━━━ Given entries
-- ==== Sys2Proof/Safety.lean ====
section
/-! DEFINITION. What counts as a safe state and a safe run of the machine, and the words that statements about one
instruction use: what it writes, what it leaves unchanged, where it traps or waits. -/

namespace Sys2Proof

open Machine

/-- Global memory has its canonical form, so that equal memories are equal data. -/
def GlobalOk (s : State) : Prop := Memory.wf s.gmem = true

/-- The local memory of every listed core has its canonical form, and so has every one that a stopped launch has saved. -/
def LocalOk (s : State) : Prop :=
  (∀ e ∈ s.cores, Memory.wf e.2.mem = true) ∧ ∀ l ∈ s.launches, ∀ e ∈ l.saved, Memory.wf e.2.mem = true

/-- An answer is a next state: neither a fault nor a refusal. -/
def Completes (o : Out) : Prop := ∃ t, o = .next t

/-- n steps from s run without a fault or a refusal. -/
def SafeRun (n : Nat) (s : State) : Prop := ∃ t, core.run n s = .next t

/-! ### What an instruction leaves unchanged -/

/-- Every byte of every core's local memory and of global memory reads as before. -/
def MemSame (s t : State) : Prop :=
  (∀ cn a, Memory.byte (t.core cn).mem a = Memory.byte (s.core cn).mem a) ∧
  (∀ a, Memory.byte t.gmem a = Memory.byte s.gmem a)

/-- Every byte of every core's local memory and of global memory reads as before, but for n bytes at a of core cn. -/
def MemSameBut (s t : State) (cn a n : Nat) : Prop :=
  (∀ j b, j ≠ cn ∨ b < a ∨ a + n ≤ b → Memory.byte (t.core j).mem b = Memory.byte (s.core j).mem b) ∧
  (∀ b, Memory.byte t.gmem b = Memory.byte s.gmem b)

/-- t is s but for the issuing context: no memory, no other context, no register of the core or of the package differs. -/
def OnlyContext (s t : State) : Prop := t = (s.modCx fun _ => t.cx) ∧ MemSame s t

/-- The context y is x but for its register files, STAT, RNDCTR and what every retired instruction changes (pc, pending
prefix, issue counters, latency clock, wait): its identity, latches, queue, slots, copy registers are the same. -/
def CtxRest (x y : Ctx) : Prop :=
  y = { x with g := y.g, v := y.v, p := y.p, e := y.e, b := y.b, stat := y.stat, rndctr := y.rndctr, pc := y.pc, pfx := y.pfx,
               wait := y.wait, snap := y.snap, stl := y.stl, clock := y.clock, ready := y.ready, bad := y.bad, perf := y.perf }

/-- The issuing context has retired an instruction of len bytes: the next one follows, the pending prefix is consumed
(R217), nothing waits. -/
def Retired (s t : State) (len : Nat) : Prop :=
  t.cx.pc = s.cx.pc + .ofNat 64 len ∧ t.cx.pfx = (if s.cx.pp then 0 else s.cx.pfx) ∧ t.cx.wait = .none

/-- Every register of the g, v, p, e and b files reads as before, but for those that a list of keys names. -/
def RegsSameBut (s t : State) (keys : List Nat) : Prop :=
  (∀ n, keyG n.toNat ∉ keys → t.readG n = s.readG n) ∧ (∀ n, keyV n.toNat ∉ keys → t.readV n = s.readV n) ∧
  (∀ n, keyP n.toNat ∉ keys → t.readP n = s.readP n) ∧ (∀ n, keyE n.toNat ∉ keys → t.readE n = s.readE n) ∧
  (∀ n, keyB n.toNat ∉ keys → t.readB n = s.readB n)

/-- Flags, level bits and RNDCTR are as before: STAT changes in WS and PP alone, which retiring clears. -/
def FlagsSame (s t : State) : Prop := t.cx.stat = clearPend s.cx.stat ∧ t.cx.rndctr = s.cx.rndctr

/-- An instruction of len bytes that changes nothing but the registers with the given keys. -/
def ChangesRegs (s t : State) (len : Nat) (keys : List Nat) : Prop :=
  OnlyContext s t ∧ CtxRest s.cx t.cx ∧ Retired s t len ∧ FlagsSame s t ∧ RegsSameBut s t keys

/-! ### What an instruction writes

Of the states s, u and t: s is the state before the instruction; u is s with the effect of the instruction beyond the
registers that it writes and its retirement; t is the answer. For an instruction that has no such effect u is s. -/

/-- The instruction answers u with w in g d (g0 still reads zero), retired: nothing else differs from u. -/
def GivesGAfter (i : Instr) (s u : State) (len : Nat) (d : BitVec 5) (w : Word) : Prop :=
  ∃ t, exec i s = .next t ∧ t.readG d = (if d = 0 then 0 else w) ∧ ChangesRegs u t len [keyG d.toNat]

/-- The instruction answers u, retired: nothing else differs from u. -/
def GivesAfter (i : Instr) (s u : State) (len : Nat) : Prop := ∃ t, exec i s = .next t ∧ ChangesRegs u t len []

/-- The instruction answers a state in which g d holds w and nothing else has changed. -/
def GivesG (i : Instr) (s : State) (len : Nat) (d : BitVec 5) (w : Word) : Prop := GivesGAfter i s s len d w

/-- The instruction answers a state in which nothing has changed but that it has retired. -/
def GivesNothing (i : Instr) (s : State) (len : Nat) : Prop := GivesAfter i s s len

/-- The instruction answers a state in which p d holds w (p0 still reads all ones) and nothing else has changed. -/
def GivesP (i : Instr) (s : State) (len : Nat) (d : BitVec 3) (w : Word) : Prop :=
  ∃ t, exec i s = .next t ∧ t.readP d = (if d = 0 then .allOnes 64 else w) ∧ ChangesRegs s t len [keyP d.toNat]

/-- The instruction answers a state in which e d holds w and nothing else has changed. -/
def GivesE (i : Instr) (s : State) (len : Nat) (d : BitVec 3) (w : Word) : Prop :=
  ∃ t, exec i s = .next t ∧ t.readE d = w ∧ ChangesRegs s t len [keyE d.toNat]

/-- The instruction answers a state in which b d holds w and nothing else has changed. -/
def GivesB (i : Instr) (s : State) (len : Nat) (d : BitVec 2) (w : Word) : Prop :=
  ∃ t, exec i s = .next t ∧ t.readB d = w ∧ ChangesRegs s t len [keyB d.toNat]

/-- The instruction answers a state in which v d holds w and nothing else has changed. -/
def GivesV (i : Instr) (s : State) (len : Nat) (d : BitVec 5) (w : VReg) : Prop :=
  ∃ t, exec i s = .next t ∧ t.readV d = w ∧ ChangesRegs s t len [keyV d.toNat]

/-- The instruction answers a state in which the context goes on at target and the registers with the given keys alone
differ. -/
def GoesTo (i : Instr) (s t : State) (target : Word) (keys : List Nat) : Prop :=
  exec i s = .next t ∧ t.cx.pc = target ∧ t.cx.pfx = (if s.cx.pp then 0 else s.cx.pfx) ∧ t.cx.wait = .none ∧ OnlyContext s t ∧
    CtxRest s.cx t.cx ∧ FlagsSame s t ∧ RegsSameBut s t keys

/-- The instruction answers the state in which its context has taken the trap with record r (R343, R346). -/
def Traps (i : Instr) (s : State) (r : FaultRec) : Prop := exec i s = .next (s.raise r)

/-- The instruction answers a state in which its context waits at it: nothing else has changed. -/
def Waits (i : Instr) (s : State) (w : Wait) : Prop :=
  exec i s = .next (s.modCx fun x => { x with wait := w, snap := some s.atIssue })

/-- The instruction of len bytes branches to target when it is taken, and to the next instruction otherwise; a target
outside local SRAM is a LOCAL_RANGE of a taken branch (R201). -/
def Branches (i : Instr) (s : State) (len : Nat) (taken : Prop) (target : Word) : Prop :=
  (¬taken → GivesNothing i s len) ∧
  (taken → target.toNat < 0x300000 → ∃ t, GoesTo i s t target []) ∧
  (taken → 0x300000 ≤ target.toNat → Traps i s { cause := 0x20, addr := target })

/-- The instruction jumps to target, with the return address in g31 when it links; FETCH_ALIGN comes before LOCAL_RANGE
(R232). -/
def Jumps (i : Instr) (s : State) (target : Word) (link : Bool) : Prop :=
  if target.getLsbD 0 then Traps i s { cause := 0x05 }
  else if 0x300000 ≤ target.toNat then Traps i s { cause := 0x20, addr := target }
  else ∃ t, GoesTo i s t target (if link then [keyG 31] else []) ∧ (link = true → t.readG 31 = s.cx.pc + 4)

/-! ### Local loads and stores -/

/-- A load of n bytes at a by an instruction of len bytes that writes f of the number loaded to g d: the checks of R49 and
R50 in their order, then the value. -/
def LoadsG (i : Instr) (s : State) (len : Nat) (d : BitVec 5) (a : Word) (n : Nat) (f : Nat → Word) : Prop :=
  if 0x300000 < a.toNat + n then Traps i s { cause := 0x20, addr := a, info0 := n }
  else if a.toNat % n ≠ 0 then Traps i s { cause := 0x21, addr := a, info0 := n }
  else if s.me.badIn a.toNat n then Traps i s { cause := 0xA0 }
  else GivesG i s len d (f (Memory.num s.me.mem a.toNat n))

/-- What a store may have changed in its core beside the issuing context: memory, bad doublewords, the image mark. -/
def OnlyStored (s t : State) : Prop :=
  t = (s.modMe fun _ => t.me) ∧ t.me = { s.me with ctx := t.me.ctx, mem := t.me.mem, bad := t.me.bad, image := t.me.image } ∧
  (∀ k, k ≠ s.curCtx → t.me.cx k = s.me.cx k) ∧ CtxRest s.cx t.cx ∧ FlagsSame s t ∧ RegsSameBut s t []

/-- Bit j of byte x of local SRAM keeps what is written to it: the system area above the window table reads zero (R48), and so
do bits 63 to 54 and 31 to 22 of a doubleword of the table (R51). -/
def Kept (x j : Nat) : Prop := ¬(0x1168 ≤ x ∧ x < 0x2000) ∧ (0x1100 ≤ x → x < 0x1168 → x % 4 * 8 + j < 22)

/-- A store of the low n bytes of w at a: the checks of R49 and R50 in their order, then the bytes, but for the bits that read
zero; every other byte of memory is as before. -/
def StoresG (i : Instr) (s : State) (len : Nat) (w a : Word) (n : Nat) : Prop :=
  if 0x300000 < a.toNat + n then Traps i s { cause := 0x20, addr := a, info0 := n }
  else if a.toNat % n ≠ 0 then Traps i s { cause := 0x21, addr := a, info0 := n }
  else if s.storeProtected s.curCore s.isS a.toNat n then Traps i s { cause := 0x22, addr := a, info0 := n }
  else if s.me.badPartly a.toNat n then Traps i s { cause := 0xA0 }
  else ∃ t, exec i s = .next t ∧ OnlyStored s t ∧ Retired s t len ∧ MemSameBut s t s.curCore a.toNat n ∧
    ∀ k < n, ∀ j < 8, (Memory.byte t.me.mem (a.toNat + k)).getLsbD j = true ↔ w.getLsbD (8 * k + j) = true ∧ Kept (a.toNat + k) j

/-! ### Vector results -/

/-- The flags of STAT afterwards: those before and those of the list of flag sets; SCHK is kept, WS and PP are clear
(R88, R212). -/
def FlagsAdded (s t : State) (fs : List Nat) : Prop :=
  ∀ k < 64, wbit t.cx.stat k =
    if k < 6 then (wbit s.cx.stat k || fs.any fun f => fld f k 1 == 1) else (wbit s.cx.stat k && k != 14 && k != 15)

/-- An instruction that writes the registers with the given keys, adds flags, and advances RNDCTR by n, and no more. -/
def ChangesFlagged (s t : State) (keys fs : List Nat) (n : Nat) : Prop :=
  OnlyContext s t ∧ CtxRest s.cx t.cx ∧ Retired s t 4 ∧ RegsSameBut s t keys ∧ FlagsAdded s t fs ∧
  t.cx.rndctr = s.cx.rndctr + .ofNat 64 n

/-- An element-wise result of width w in v d (R210, R265): op i gives element i and its flags where it is active; another
element is zero (z = 1) or as before. -/
def GivesLanes (i : Instr) (s : State) (d : BitVec 5) (p : BitVec 3) (z : BitVec 1) (w n : Nat) (op : Nat → Nat × Nat) : Prop :=
  ∃ t, exec i s = .next t ∧
    (∀ k < 2048 / w, lane w (t.readV d).toNat k =
      if s.active p w k then (op k).1 % 2 ^ w else if z = 1 then 0 else lane w (s.readV d).toNat k) ∧
    ChangesFlagged s t [keyV d.toNat] ((s.activeLanes p w).map fun k => (op k).2) n

/-- An element-wise instruction over the float format (R264, R265): formats other than 1 to 4 raise FORMAT_UNSUPPORTED, an
instruction that rounds raises ORDER_VIOLATION where R161 forbids SR, and RNDCTR advances once in a stochastic mode. -/
def FloatLanes (i : Instr) (s : State) (d : BitVec 5) (p : BitVec 3) (z : BitVec 1) (rounds : Bool)
    (op : Nat → Nat → Nat × Nat) : Prop :=
  if s.fmt1 < 1 ∨ 4 < s.fmt1 then Traps i s { cause := 0x60 }
  else if rounds && s.srForbidden s.rm then Traps i s { cause := 0x0A }
  else GivesLanes i s d p z (fmtBits s.fmt1) (if rounds && stochastic s.rm then 1 else 0) (op s.fmt1)

/-- An element-wise instruction over a width that R264 gives, or FORMAT_UNSUPPORTED where it gives none. -/
def WidthLanes (i : Instr) (s : State) (d : BitVec 5) (p : BitVec 3) (z : BitVec 1) (width : Option Nat)
    (op : Nat → Nat → Nat × Nat) : Prop :=
  match width with
  | none => Traps i s { cause := 0x60 }
  | some w => GivesLanes i s d p z w 0 (op w)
━━━━━━
• _Instructions to follow_
After reading the records above, give the number of lines that include "none", and add nothing else.

• _Expected output_
4